Now she was deathly pale. I had a very bad feeling about the way things were going. As a doctor, I had never before, nor since, felt so wretched nor so helpless. When Melissa spoke, her voice was almost inaudible, as if she were speaking from another world.
“Where is Paul?”
“He is at Blind Man’s Burn.”
“Why doesn’t he come?”
Gordon said, “I need to speak to my wife, alone.”
“I don’t think so.”
“I promise I won’t harm her anymore. Please, see, you can leave the door open.”
But I wasn’t going to leave my patient. As a concession I retreated a few steps.
“Melissa. I need to know. Did you love Paul?”
“Of course I love Paul.”
“I mean, did you love him… with a forbidden love?”
As one, the Greek chorus fell to its knees.
She whispered, “How can love be forbidden?” I believe it was the last thing she said.
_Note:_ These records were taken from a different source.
-- ==== Sys2Proof/Laws/State.lean ====
section
/-! SUPPORT. One lemma per field per update of the state, each true by unfolding and tagged for simp, so that no later proof
unfolds a record update; and for the closed forms of the frames one lemma each that names what they leave. -/

namespace Sys2Proof.Machine

/-! ### State.log -/

@[simp] theorem log_cfg (e : LineEvent) (s : State) : (s.log e).cfg = s.cfg := rfl
@[simp] theorem log_linesCfg (e : LineEvent) (s : State) : (s.log e).linesCfg = s.linesCfg := rfl
@[simp] theorem log_sel (e : LineEvent) (s : State) : (s.log e).sel = s.sel := rfl
@[simp] theorem log_clk (e : LineEvent) (s : State) : (s.log e).clk = s.clk := rfl
@[simp] theorem log_dout (e : LineEvent) (s : State) : (s.log e).dout = s.dout := rfl
@[simp] theorem log_sr (e : LineEvent) (s : State) : (s.log e).sr = s.sr := rfl
@[simp] theorem log_bitcnt (e : LineEvent) (s : State) : (s.log e).bitcnt = s.bitcnt := rfl
@[simp] theorem log_fwidx (e : LineEvent) (s : State) : (s.log e).fwidx = s.fwidx := rfl
@[simp] theorem log_hPid (e : LineEvent) (s : State) : (s.log e).hPid = s.hPid := rfl
@[simp] theorem log_hIpid (e : LineEvent) (s : State) : (s.log e).hIpid = s.hIpid := rfl
@[simp] theorem log_hCodeLo (e : LineEvent) (s : State) : (s.log e).hCodeLo = s.hCodeLo := rfl
@[simp] theorem log_hCodeHi (e : LineEvent) (s : State) : (s.log e).hCodeHi = s.hCodeHi := rfl
@[simp] theorem log_hLaser (e : LineEvent) (s : State) : (s.log e).hLaser = s.hLaser := rfl
@[simp] theorem log_hStatus (e : LineEvent) (s : State) : (s.log e).hStatus = s.hStatus := rfl
@[simp] theorem log_hDxl (e : LineEvent) (s : State) : (s.log e).hDxl = s.hDxl := rfl
@[simp] theorem log_hDxh (e : LineEvent) (s : State) : (s.log e).hDxh = s.hDxh := rfl
@[simp] theorem log_hDyl (e : LineEvent) (s : State) : (s.log e).hDyl = s.hDyl := rfl
@[simp] theorem log_hDyh (e : LineEvent) (s : State) : (s.log e).hDyh = s.hDyh := rfl
@[simp] theorem log_hDump (e : LineEvent) (s : State) : (s.log e).hDump = s.hDump := rfl
@[simp] theorem log_dx (e : LineEvent) (s : State) : (s.log e).dx = s.dx := rfl
@[simp] theorem log_dy (e : LineEvent) (s : State) : (s.log e).dy = s.dy := rfl
@[simp] theorem log_dstate (e : LineEvent) (s : State) : (s.log e).dstate = s.dstate := rfl
@[simp] theorem log_seqpos (e : LineEvent) (s : State) : (s.log e).seqpos = s.seqpos := rfl
@[simp] theorem log_pend (e : LineEvent) (s : State) : (s.log e).pend = s.pend := rfl
@[simp] theorem log_failinfo (e : LineEvent) (s : State) : (s.log e).failinfo = s.failinfo := rfl
@[simp] theorem log_dumped (e : LineEvent) (s : State) : (s.log e).dumped = s.dumped := rfl
@[simp] theorem log_t0 (e : LineEvent) (s : State) : (s.log e).t0 = s.t0 ++ [e] := rfl
@[simp] theorem log_t1 (e : LineEvent) (s : State) : (s.log e).t1 = s.t1 := rfl
@[simp] theorem log_t2 (e : LineEvent) (s : State) : (s.log e).t2 = s.t2 := rfl
@[simp] theorem log_out (e : LineEvent) (s : State) : (s.log e).out = s.out := rfl
@[simp] theorem log_frame (e : LineEvent) (s : State) : (s.log e).frame = s.frame := rfl
@[simp] theorem log_ret (e : LineEvent) (s : State) : (s.log e).ret = s.ret := rfl
@[simp] theorem log_bench (e : LineEvent) (s : State) : (s.log e).bench = s.bench := rfl
@[simp] theorem log_din (e : LineEvent) (s : State) : (s.log e).din = s.din := rfl
@[simp] theorem log_dinCount (e : LineEvent) (s : State) : (s.log e).dinCount = s.dinCount := rfl
@[simp] theorem log_edges (e : LineEvent) (s : State) : (s.log e).edges = s.edges := rfl
@[simp] theorem log_edgeCount (e : LineEvent) (s : State) : (s.log e).edgeCount = s.edgeCount := rfl

/-! ### State.emit -/

@[simp] theorem emit_cfg (e : OutEvent) (s : State) : (s.emit e).cfg = s.cfg := rfl
@[simp] theorem emit_linesCfg (e : OutEvent) (s : State) : (s.emit e).linesCfg = s.linesCfg := rfl
@[simp] theorem emit_sel (e : OutEvent) (s : State) : (s.emit e).sel = s.sel := rfl
@[simp] theorem emit_clk (e : OutEvent) (s : State) : (s.emit e).clk = s.clk := rfl
@[simp] theorem emit_dout (e : OutEvent) (s : State) : (s.emit e).dout = s.dout := rfl
@[simp] theorem emit_sr (e : OutEvent) (s : State) : (s.emit e).sr = s.sr := rfl
@[simp] theorem emit_bitcnt (e : OutEvent) (s : State) : (s.emit e).bitcnt = s.bitcnt := rfl
@[simp] theorem emit_fwidx (e : OutEvent) (s : State) : (s.emit e).fwidx = s.fwidx := rfl
@[simp] theorem emit_hPid (e : OutEvent) (s : State) : (s.emit e).hPid = s.hPid := rfl
@[simp] theorem emit_hIpid (e : OutEvent) (s : State) : (s.emit e).hIpid = s.hIpid := rfl
@[simp] theorem emit_hCodeLo (e : OutEvent) (s : State) : (s.emit e).hCodeLo = s.hCodeLo := rfl
@[simp] theorem emit_hCodeHi (e : OutEvent) (s : State) : (s.emit e).hCodeHi = s.hCodeHi := rfl
@[simp] theorem emit_hLaser (e : OutEvent) (s : State) : (s.emit e).hLaser = s.hLaser := rfl
@[simp] theorem emit_hStatus (e : OutEvent) (s : State) : (s.emit e).hStatus = s.hStatus := rfl
@[simp] theorem emit_hDxl (e : OutEvent) (s : State) : (s.emit e).hDxl = s.hDxl := rfl
@[simp] theorem emit_hDxh (e : OutEvent) (s : State) : (s.emit e).hDxh = s.hDxh := rfl
@[simp] theorem emit_hDyl (e : OutEvent) (s : State) : (s.emit e).hDyl = s.hDyl := rfl
@[simp] theorem emit_hDyh (e : OutEvent) (s : State) : (s.emit e).hDyh = s.hDyh := rfl
@[simp] theorem emit_hDump (e : OutEvent) (s : State) : (s.emit e).hDump = s.hDump := rfl
@[simp] theorem emit_dx (e : OutEvent) (s : State) : (s.emit e).dx = s.dx := rfl
@[simp] theorem emit_dy (e : OutEvent) (s : State) : (s.emit e).dy = s.dy := rfl
@[simp] theorem emit_dstate (e : OutEvent) (s : State) : (s.emit e).dstate = s.dstate := rfl
@[simp] theorem emit_seqpos (e : OutEvent) (s : State) : (s.emit e).seqpos = s.seqpos := rfl
@[simp] theorem emit_pend (e : OutEvent) (s : State) : (s.emit e).pend = s.pend := rfl
@[simp] theorem emit_failinfo (e : OutEvent) (s : State) : (s.emit e).failinfo = s.failinfo := rfl
@[simp] theorem emit_dumped (e : OutEvent) (s : State) : (s.emit e).dumped = s.dumped := rfl
@[simp] theorem emit_t0 (e : OutEvent) (s : State) : (s.emit e).t0 = s.t0 := rfl
@[simp] theorem emit_t1 (e : OutEvent) (s : State) : (s.emit e).t1 = s.t1 := rfl
@[simp] theorem emit_t2 (e : OutEvent) (s : State) : (s.emit e).t2 = s.t2 := rfl
@[simp] theorem emit_out (e : OutEvent) (s : State) : (s.emit e).out = s.out ++ [e] := rfl
@[simp] theorem emit_frame (e : OutEvent) (s : State) : (s.emit e).frame = s.frame := rfl
@[simp] theorem emit_ret (e : OutEvent) (s : State) : (s.emit e).ret = s.ret := rfl
@[simp] theorem emit_bench (e : OutEvent) (s : State) : (s.emit e).bench = s.bench := rfl
@[simp] theorem emit_din (e : OutEvent) (s : State) : (s.emit e).din = s.din := rfl
@[simp] theorem emit_dinCount (e : OutEvent) (s : State) : (s.emit e).dinCount = s.dinCount := rfl
@[simp] theorem emit_edges (e : OutEvent) (s : State) : (s.emit e).edges = s.edges := rfl
@[simp] theorem emit_edgeCount (e : OutEvent) (s : State) : (s.emit e).edgeCount = s.edgeCount := rfl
Now the eternal wait for the ambulance no longer mattered. It didn’t even matter that the blue light approaching through the dense forest belonged not to an ambulance, but to a police car. I gave the two startled police officers a brief handover, and suggested that one of them might wish to take a turn down to Blind Man’s Burn. Acharacle made another brief appearance, pausing to look absently at the girl’s inert body, and then at his great granddaughter. He never lost his mystified look of profound puzzlement. It was nineteen years ago. But for me the memory, the sharpness of the image, has never faded.
“Poor little mite. It’s your turn now.”